【CodeChef】Origin(数论)
题目大意:
\(f(x)=\begin{cases} x,1\le x\le9\\ f(x的各数位之和),x>9\\ \end{cases}\)
求\(\sum_{i=1}^{n}f(i)\)。
根据打表找规律,我们会发现\(f(x)=(x-1)\bmod 9+1\)。
所以\(\sum_{i=1}^{n}f(i)\)
\(=\sum_{i=1}^{\lfloor\frac{n}{9}\rfloor\cdot 9}f(x)+\sum_{i=\lfloor\frac{n}{9}\rfloor\cdot 9+1}^{n}f(x)\)
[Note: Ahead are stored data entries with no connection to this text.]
/-! ## The host's reads -/

/-- Settles O53: a read of either port only gives the host its data. -/
theorem readsChangeNoState : Obligations.ReadsChangeNoState := by
  refine ⟨fun s ri ms hm => ?_, fun s a ms ha hm => ?_⟩
  · obtain ⟨v, f, h⟩ := hostReadReg_cases ri { s with moves := ms }
    exact ⟨v, f, by rw [step_of_cons hm, makeMove, h]⟩
  · rw [step_of_cons hm, makeMove]
    rcases hostReadMem_cases a { s with moves := ms } with ⟨hout, -⟩ | ⟨-, -, h⟩ | ⟨-, -, h⟩
    · exact absurd ha (Nat.not_lt.mpr hout)
    · exact ⟨_, _, h⟩
    · exact ⟨_, s.fresh, h⟩

/-! ## The moves that stop the machine -/

/-- A move goes on, or is a host access to a byte outside the output memory, which faults (20_memory R63). -/
theorem makeMove_cases (m : Move) (s : State) :
    (∃ t, makeMove m s = .next t) ∨
      ∃ a, s.outSize ≤ a ∧ ((∃ b, m = .writeMem a b) ∨ m = .readMem a) ∧
        makeMove m s = .fault (.hostAddressAbsent a) := by
  cases m with
  | writeReg | readReg | wait | reset => exact .inl ⟨_, rfl⟩
  | core => exact .inl (coreMove_goes_on s)
  | writeMem a b =>
    rcases hostWriteMem_cases a b s with ⟨hout, h⟩ | ⟨-, -, h⟩ | ⟨-, -, h⟩
    · exact .inr ⟨a, hout, .inl ⟨b, rfl⟩, h⟩
    · exact .inl ⟨_, h⟩
    · exact .inl ⟨_, h⟩
  | readMem a =>
    rcases hostReadMem_cases a s with ⟨hout, h⟩ | ⟨-, -, h⟩ | ⟨-, -, h⟩
    · exact .inr ⟨a, hout, .inr rfl, h⟩
    · exact .inl ⟨_, h⟩
    · exact .inl ⟨_, h⟩

/-- A step goes on, or its move is a host access to a byte outside the output memory, which faults. -/
theorem step_cases (s : State) :
    (∃ t, step s = .next t) ∨
      ∃ a ms, s.outSize ≤ a ∧ ((∃ b, s.moves = .writeMem a b :: ms) ∨ s.moves = .readMem a :: ms) ∧
        step s = .fault (.hostAddressAbsent a) := by
  cases hm : s.moves with
  | nil =>
    rw [step_of_nil hm]
    exact .inl (coreMove_goes_on s)
  | cons m ms =>
    rw [step_of_cons hm]
    rcases makeMove_cases m { s with moves := ms } with h | ⟨a, hout, ⟨b, rfl⟩ | rfl, h⟩
    · exact .inl h
    · exact .inr ⟨a, ms, hout, .inl ⟨b, rfl⟩, h⟩
    · exact .inr ⟨a, ms, hout, .inr rfl, h⟩

/-- Settles O12: a step goes on or has the one fault, and an access outside the output memory does have it. -/
theorem onlyAbsentHostAddressesStopTheMachine : Obligations.OnlyAbsentHostAddressesStopTheMachine := by
  refine ⟨fun s f hf => ?_, fun s r hr => ?_, fun s a b ms ha hm => ?_⟩
  · rcases step_cases s with ⟨t, h⟩ | ⟨a, ms, hout, hm, h⟩ <;> rw [hf] at h <;> cases h
    exact ⟨a, rfl, hout, ms, hm⟩
  · rcases step_cases s with ⟨t, h⟩ | ⟨a, ms, -, -, h⟩ <;> rw [hr] at h <;> cases h
  · rcases hm with hm | hm <;> rw [step_of_cons hm]
    · exact if_pos ha
    · exact if_pos ha

/-! ## Races -/

/-- Each listed address made any value reads as a free byte. -/
theorem find?_setFreeAt_inside (as : List Nat) (m : Memory) {x : Nat} (f : Nat) (h : x ∈ as) :
    ∃ n, (m.setFreeAt as f).find? x = some (Config.freeByte n) := by
  induction as generalizing m f with
  | nil => exact absurd h List.not_mem_nil
  | cons a as ih =>
    by_cases hx : x ∈ as
    · exact ih _ _ hx
    · obtain rfl := (List.mem_cons.mp h).resolve_right hx
      exact ⟨f, by rw [Memory.setFreeAt, Memory.find?_setFreeAt_outside _ _ hx, Memory.find?_write_same]⟩

/-- Settles O57: the memory port frees what it reads in the destination and lists what it writes there, and the listed
bytes are free once the command has completed. -/
theorem racesInTheDestinationGiveAnyValue : Obligations.RacesInTheDestinationGiveAnyValue := by
  refine ⟨fun s a ms ha hd hm => ?_, fun s a b ms ha hd hm => ?_, fun s s' t a hn hb ht ha => ?_⟩
  · rw [step_of_cons hm]
    exact ⟨s.fresh, s.fresh + 1, (if_neg (Nat.not_le.mpr ha)).trans (if_pos hd)⟩
  · rw [step_of_cons hm]
    refine ⟨_, (if_neg (Nat.not_le.mpr ha)).trans (if_pos hd), ?_, fun x => mem_insertAddress, rfl⟩
    exact mem_insertAddress.mpr (.inl rfl)
  · obtain ⟨u, hu, -, hraced⟩ := step_of_busy_coreNext hn hb
    obtain rfl : u.settleRaces = t := by rw [hu] at ht; cases ht; rfl
    obtain ⟨n, hfind⟩ := find?_setFreeAt_inside u.raced u.mem u.fresh (hraced ▸ ha)
    exact ⟨n, by rw [State.byte, State.settleRaces_mem, hfind, Option.getD_some]⟩

/-! ## Loaded kernel words -/

/-- Every kernel word loaded in `s` is loaded in `t`. -/
def KeepsLoaded (s t : State) : Prop := ∀ i : Fin 8, s.key[i].isSome = true → t.key[i].isSome = true

/-- The same kernel has the same words loaded. -/
theorem keepsLoaded_of_eq {s t : State} (h : t.key = s.key) : KeepsLoaded s t := fun i hi => by rwa [h]

/-- No write to a register unloads a kernel word: a KEY write loads one (10_state R26). -/
theorem writeIdle_keepsLoaded (s : State) (v : Word) (r : Reg) : KeepsLoaded s (s.writeIdle v r) := by
  cases r with
  | key j =>
    intro i hi
    show ((s.key.set j (some v))[i]).isSome = true
    rw [getElem_set_fin]
    split
    · rfl
    · exact hi
  | _ => exact keepsLoaded_of_eq rfl

/-- The core's move keeps the kernel (10_state R35). -/
theorem coreMove_key {s t : State} (h : coreMove s = .next t) : t.key = s.key := by
  rcases coreMove_next_cases h with rfl | ⟨u, rfl, hc, -⟩
  · rfl
  · exact hc.key

/-- Every move but a reset keeps the loaded kernel words loaded (10_state R27). -/
theorem makeMove_keepsLoaded {m : Move} {s t : State} (hm : m ≠ .reset) (h : makeMove m s = .next t) :
    KeepsLoaded s t := by
  cases m with
  | writeReg ri v =>
    cases h
    rcases hostWriteReg_cases ri v s with e | ⟨r, -, -, e⟩ <;> rw [e]
    · exact keepsLoaded_of_eq rfl
    · exact writeIdle_keepsLoaded s v r
  | readReg ri =>
    cases h
    obtain ⟨v, f, e⟩ := hostReadReg_cases ri s
    exact keepsLoaded_of_eq (by rw [e])
  | writeMem a b =>
    rw [makeMove] at h
    rcases hostWriteMem_cases a b s with ⟨-, e⟩ | ⟨-, -, e⟩ | ⟨-, -, e⟩ <;> rw [e] at h <;> cases h <;>
      exact keepsLoaded_of_eq rfl
  | readMem a =>
    rw [makeMove] at h
    rcases hostReadMem_cases a s with ⟨-, e⟩ | ⟨-, -, e⟩ | ⟨-, -, e⟩ <;> rw [e] at h <;> cases h <;>
      exact keepsLoaded_of_eq rfl
  | wait n =>
    cases h
    obtain ⟨g, ms, e⟩ := hostWait_cases n s
    exact keepsLoaded_of_eq (by rw [e])
  | reset => exact absurd rfl hm
  | core => exact keepsLoaded_of_eq (coreMove_key h)

/-- Settles O17: KEYMASK's bits are the loaded words, and every move but a reset keeps those loaded. -/
theorem onlyResetUnloadsKernelWords : Obligations.OnlyResetUnloadsKernelWords := by
  intro s t h hr i
  rw [State.getLsbD_keyMask, State.getLsbD_keyMask]
  rcases step_next_cases h with ⟨-, hc⟩ | ⟨m, ms, hms, hm⟩
  · exact keepsLoaded_of_eq (coreMove_key hc) i
  · have hne : m ≠ .reset := by rintro rfl; exact hr ms hms
    exact makeMove_keepsLoaded hne hm i

end Sys2Proof.Proofs
end

section
/-!
SUPPORT. The frame of every command: which registers, and whether the output memory, it may write (spec/10_state.md R35,
spec/20_memory.md R66).
-/

namespace Sys2Proof.Proofs

open Machine Claim

/-- `t`, in which command `i` of `s` completes, differs from `s` in BLK, S, the locale and the output memory only where
the command may write them (10_state R35, 20_memory R66). -/
structure WritesOnlyItsOwn (i : Instr) (s t : State) : Prop where
  blk : i ≠ .block → i ≠ .blockraw → t.blk = s.blk
  sreg : (∀ a b c d, i ≠ .qround a b c d) → t.sreg = s.sreg
  locale : ¬ UsesLocale i → t.locale = s.locale
  mem : i ∉ fills.map Prod.fst → t.mem = s.mem

/-- A command that only completes, as all errors but one do, writes none of its results (60_exceptions R194). -/
theorem writesOnlyItsOwn_complete (i : Instr) (s : State) (e : ErrorKind) : WritesOnlyItsOwn i s (s.complete e) :=
  ⟨fun _ _ => rfl, fun _ => rfl, fun _ => rfl, fun _ => rfl⟩
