-- ==== Sys2Proof/Laws/Assembler.lean ====
section
/-! SUPPORT. Running the transfers of the assembler (R87, R88): one WR takes one step, and a queue of WRs runs to
its end with the writes applied in order. -/

namespace Sys2Proof.Machine

/-- A `WR` word decodes to its `WR`. -/
theorem decode_wr (bank : BitVec 4) (reg : BitVec 8) : decode (encode (.wr bank reg)) = .ok (.wr bank reg) := by
  obtain ⟨a, b, c, d⟩ := Laws.EncodeFields.wr bank reg
  simp [decode, a, b, c, d, opcode, selOf, regOf]

/-- The transfer of a `WR` of an RW register at the head of the queue is one step: the register is written. -/
theorem step_wrTransfer {s : State} {n : Nat} {v : Voice} {r : Reg} {x : BitVec 64} {rest : List Transfer}
    (hp : s.pending = wrTransfer n r.address x :: rest) (hv : s.voices[n]? = some v)
    (hr : regAt v.bp.length r.address.1 r.address.2 = some r) (ha : r.access = .rw) :
    ∃ t, step s = .next t ∧ t.pending = rest ∧ t.voices = s.voices.set n (r.write x v) := by
  have had : (s.accept (wrTransfer n r.address x) rest).addressed = some v := hv
  have hs : step s = exec (.wr r.address.1 r.address.2) (s.accept (wrTransfer n r.address x) rest) := by
    have hd : decode (wrTransfer n r.address x).cmd = .ok (.wr r.address.1 r.address.2) := decode_wr _ _
    unfold step
    rw [hp]
    simp only [hd]
  refine ⟨(s.accept (wrTransfer n r.address x) rest).complete
    ((wrTransfer n r.address x).bus.done (r.write x v)), ?_, rfl, rfl⟩
  rw [hs, exec_addressed _ had]
  simp only [commandReply, writeReg, hr, ha]
  rfl

/-- A queue of writes of one voice runs to its end, the writes applied in the order of the queue. -/
theorem run_writes (n : Nat) (l : List (Reg × BitVec 64))
    (hl : ∀ p ∈ l, p.1.access = .rw ∧ ∀ m, regAt m p.1.address.1 p.1.address.2 = some p.1)
    {s : State} {v : Voice} (hv : s.voices[n]? = some v)
    (hp : s.pending = l.map fun p => wrTransfer n p.1.address p.2) :
    ∃ t, Sys2Proof.core.run l.length s = .next t ∧ t.pending = [] ∧
      t.voices = s.voices.set n (l.foldl (fun w p => p.1.write p.2 w) v) := by
  induction l generalizing s v with
  | nil =>
    obtain ⟨hlt, e⟩ := List.getElem?_eq_some_iff.1 hv
    exact ⟨s, rfl, hp, by subst e; simp⟩
  | cons p rest ih =>
    obtain ⟨ha, hr⟩ := hl p (by simp)
    obtain ⟨u, hu, hup, huv⟩ := step_wrTransfer hp hv (hr v.bp.length) ha
    obtain ⟨hlt, -⟩ := List.getElem?_eq_some_iff.1 hv
    obtain ⟨t, h1, h2, h3⟩ := ih (fun q hq => hl q (by simp [hq]))
      (by rw [huv]; exact List.getElem?_set_self hlt) hup
    refine ⟨t, ?_, h2, ?_⟩
    · have hs : Sys2Proof.core.step s = .next u := hu
      simp only [List.length_cons, Host.Core.run, hs]
      exact h1
    · rw [h3, huv, List.set_set]
      rfl

end Sys2Proof.Machine
end

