/-- A command to voice `b.voice` finds it as it was before a command to another voice. -/
theorem addressed_complete_of_ne {s : State} {b : Bus} (hne : s.bus.voice ≠ b.voice) (r : Reply) :
    ({ s.complete r with bus := b } : State).addressed = ({ s with bus := b } : State).addressed :=
  List.getElem?_set_ne hne

/-- Settles O55: a reply depends on the memories, the command's own ports and its voice, none of which the other
command changes, and the stores to two different voices commute. -/
theorem commandsToDifferentVoicesCommute : Obligations.CommandsToDifferentVoicesCommute := by
  intro i j bi bj s t1 t12 hne hi hj
  obtain ⟨v, ri, hv, hri, rfl⟩ := exec_next hi
  obtain ⟨w, rj, hw, hrj, rfl⟩ := exec_next hj
  have hw' : ({ s with bus := bj } : State).addressed = some w :=
    (addressed_complete_of_ne (s := { s with bus := bi }) hne ri).symm.trans hw
  have hv' : ({ ({ s with bus := bj } : State).complete rj with bus := bi } : State).addressed = some v :=
    (addressed_complete_of_ne (s := { s with bus := bj }) hne.symm rj).trans hv
  exact ⟨_, _, exec_of_reply hw' hrj, exec_of_reply hv' hri, List.set_comm _ _ hne.symm, rfl, rfl, rfl, rfl⟩

end Sys2Proof.Machine

/-! ## Command words (R82..R86)

A word is its four fields. `decode_eq_ok` says once which fields decode to which command; both round trips are read
off it. -/

namespace Sys2Proof

/-! ### The fields of a word -/

/-- The four fields of `w` are those of command `i`: its opcode, SEL and REG, and zero (R82, R83). -/
def HasFieldsOf (w : CmdWord) (i : Instr) : Prop :=
  opField w = opcode i ∧ selField w = selOf i ∧ regField w = regOf i ∧ zeroField w = 0#16

theorem encode_hasFieldsOf (i : Instr) : HasFieldsOf (encode i) i := fields_of_append _ _ _

/-- A word is its four fields put together: they cover all 32 bits (R82). -/
theorem append_fields (w : CmdWord) : opField w ++ (selField w ++ (regField w ++ zeroField w)) = w := by
  have hreg : regField w ++ zeroField w = w.extractLsb' 0 24 :=
    BitVec.extractLsb'_append_extractLsb'_eq_extractLsb' rfl
  have hsel : selField w ++ w.extractLsb' 0 24 = w.extractLsb' 0 28 :=
    BitVec.extractLsb'_append_extractLsb'_eq_extractLsb' rfl
  have hop : opField w ++ w.extractLsb' 0 28 = w.extractLsb' 0 32 :=
    BitVec.extractLsb'_append_extractLsb'_eq_extractLsb' rfl
  rw [hreg, hsel, hop, BitVec.extractLsb'_eq_self]

/-! ### What decodes, format by format (R83, R86) -/

theorem decodeN_eq_ok {w : CmdWord} {i j : Instr} :
    decodeN w i = .ok j ↔ selField w = 0#4 ∧ regField w = 0#8 ∧ i = j := by
  unfold decodeN
  split_ifs <;> simp_all

theorem decodeE_eq_ok {w : CmdWord} {mk : BitVec 4 → Instr} {j : Instr} :
    decodeE w mk = .ok j ↔
      legalEnvelope (selField w) = true ∧ regField w = 0#8 ∧ mk (selField w) = j := by
  unfold decodeE
  split_ifs <;> simp_all

theorem decodeN_eq_error {w : CmdWord} {i : Instr} :
    (∃ e, decodeN w i = .error e) ↔ selField w ≠ 0#4 ∨ regField w ≠ 0#8 := by
  unfold decodeN
  split_ifs <;> simp_all

theorem legalEnvelope_eq_false {e : BitVec 4} : legalEnvelope e = false ↔ 2#4 < e := by
  simp [legalEnvelope, BitVec.lt_def]

theorem decodeE_eq_error {w : CmdWord} {mk : BitVec 4 → Instr} :
    (∃ e, decodeE w mk = .error e) ↔ 2#4 < selField w ∨ regField w ≠ 0#8 := by
  rw [← legalEnvelope_eq_false]
  unfold decodeE
  split_ifs <;> simp_all

/-! ### The decoder against the encoder (R82, R85) -/

theorem hasFieldsOf_of_decode {w : CmdWord} {i : Instr} (h : decode w = .ok i) :
    HasFieldsOf w i ∧ i.wf = true := by
  unfold decode at h
  split_ifs at h with hz
  rw [not_not] at hz
  have hop {n : Nat} (hn : (opField w).toNat = n) : opField w = BitVec.ofNat 4 n := by
    rw [← hn, BitVec.ofNat_toNat, BitVec.setWidth_eq]
  split at h
  case h_2 hn | h_3 hn => cases h; exact ⟨⟨hop hn, rfl, rfl, hz⟩, rfl⟩
  case h_1 hn | h_8 hn | h_9 hn | h_10 hn =>
    obtain ⟨hsel, hreg, rfl⟩ := decodeN_eq_ok.1 h
    exact ⟨⟨hop hn, hsel, hreg, hz⟩, rfl⟩
  case h_4 hn | h_5 hn | h_6 hn | h_7 hn =>
    obtain ⟨hsel, hreg, rfl⟩ := decodeE_eq_ok.1 h
    exact ⟨⟨hop hn, rfl, hreg, hz⟩, hsel⟩
  case h_11 => cases h

theorem decode_of_hasFieldsOf {w : CmdWord} {i : Instr} (h : HasFieldsOf w i) (hi : i.wf = true) :
    decode w = .ok i := by
  obtain ⟨hop, hsel, hreg, hz⟩ := h
  unfold decode
  rw [if_neg (not_not.2 hz), hop]
  cases i with
  | nop | peInit | peStep | peStop => exact decodeN_eq_ok.2 ⟨hsel, hreg, rfl⟩
  | wr bank reg => exact congrArg Except.ok (congrArg₂ Instr.wr hsel hreg)
  | rd bank reg => exact congrArg Except.ok (congrArg₂ Instr.rd hsel hreg)
  | egInit e | egStart e | egRelease e | egStep e =>
    exact decodeE_eq_ok.2 ⟨(congrArg legalEnvelope hsel).trans hi, hreg, congrArg _ hsel⟩

/-- A word decodes to a command exactly when it has that command's fields and the command is well formed. -/
theorem decode_eq_ok {w : CmdWord} {i : Instr} :
    decode w = .ok i ↔ HasFieldsOf w i ∧ i.wf = true :=
  ⟨hasFieldsOf_of_decode, fun ⟨hw, hi⟩ => decode_of_hasFieldsOf hw hi⟩

/-- Settles O2: the word of a command has the command's fields. -/
theorem decodeInvertsEncode : Obligations.DecodeInvertsEncode :=
  fun i hi => decode_eq_ok.2 ⟨encode_hasFieldsOf i, hi⟩

/-- Settles O3: a word that decodes has the fields of its command, and a word is its fields. -/
theorem encodeInvertsDecode : Obligations.EncodeInvertsDecode := by
  intro w i h
  obtain ⟨⟨hop, hsel, hreg, hz⟩, hi⟩ := decode_eq_ok.1 h
  refine ⟨?_, hi⟩
  rw [encode, ← hop, ← hsel, ← hreg, ← hz, append_fields]

/-- Settles O1: each word is the encoding of its command. -/
theorem tableWordsDecode : Obligations.TableWordsDecode := by
  have h := decodeInvertsEncode
  exact ⟨h .nop rfl, h (.wr 2#4 0x08#8) rfl, h (.rd 10#4 0x02#8) rfl, h (.egInit 1#4) rfl, h (.egStart 2#4) rfl,
    h (.egRelease 0#4) rfl, h (.egStep 2#4) rfl, h .peInit rfl, h .peStep rfl, h .peStop rfl⟩

/-! ### Illegal words (R86) -/

/-- R86: a word is illegal by its opcode, by its ZERO field, or by the operand fields of its format. -/
theorem decode_eq_error {w : CmdWord} :
    (∃ e, decode w = .error e) ↔
      ((opField w = 0x3#4 ∨ 0xB#4 ≤ opField w) ∨ zeroField w ≠ 0#16 ∨
       ((opField w = 0x0#4 ∨ opField w = 0x8#4 ∨ opField w = 0x9#4 ∨ opField w = 0xA#4) ∧
        (selField w ≠ 0#4 ∨ regField w ≠ 0#8)) ∨
       ((0x4#4 ≤ opField w ∧ opField w ≤ 0x7#4) ∧ (2#4 < selField w ∨ regField w ≠ 0#8))) := by
  unfold decode
  split_ifs with hz
  · simp [hz]
  rw [not_not] at hz
  simp only [hz, ← BitVec.toNat_inj, BitVec.le_def, BitVec.toNat_ofNat]
  split
  case h_2 hn | h_3 hn => simp [hn]
  case h_1 hn | h_8 hn | h_9 hn | h_10 hn => simp [hn, decodeN_eq_error]
  case h_4 hn | h_5 hn | h_6 hn | h_7 hn => simp [hn, decodeE_eq_error]
  case h_11 =>
    simp only [imp_false] at *
    exact iff_of_true ⟨_, rfl⟩ (.inl (by omega))

end Sys2Proof

namespace Sys2Proof.Machine

/-- R86: an illegal word at the head of the queue is answered on the state that accepted it. -/
theorem step_of_decode_error {s : State} {t : Transfer} {rest : List Transfer} {e : IllegalWord}
    (hp : s.pending = t :: rest) (hd : decode t.cmd = .error e) : step s = (s.accept t rest).illegal := by
  unfold step
  rw [hp]
  simp only [hd]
\(=\lfloor\frac{n}{9}\rfloor\cdot\sum_{i=1}^{9}f(i)+\sum_{i=1}^{n\bmod 9}f(i)\)
\(=\lfloor\frac{n}{9}\rfloor\cdot\sum_{i=1}^{9}i+\sum_{i=1}^{n\bmod 9}i\)
\(=\lfloor\frac{n}{9}\rfloor\cdot\frac{(1+9)\times9}{2}+\frac{(1+n\bmod 9)*(n\bmod 9)}{2}\)
\(=\lfloor\frac{n}{9}\rfloor\cdot 45+\frac{(1+n\bmod 9)*(n\bmod 9)}{2}\)
#include<bits/stdc++.h>
using namespace std;
typedef unsigned long long ll;
const ll N=1e6+10,inf=1e18+10,mod=1e9+7;
int main(){
int T;
cin >> T;
while(T--){
ll n;
cin >> n;
cout << n/9*45+(1+n%9)*(n%9)/2 << endl;
}
return 0;
}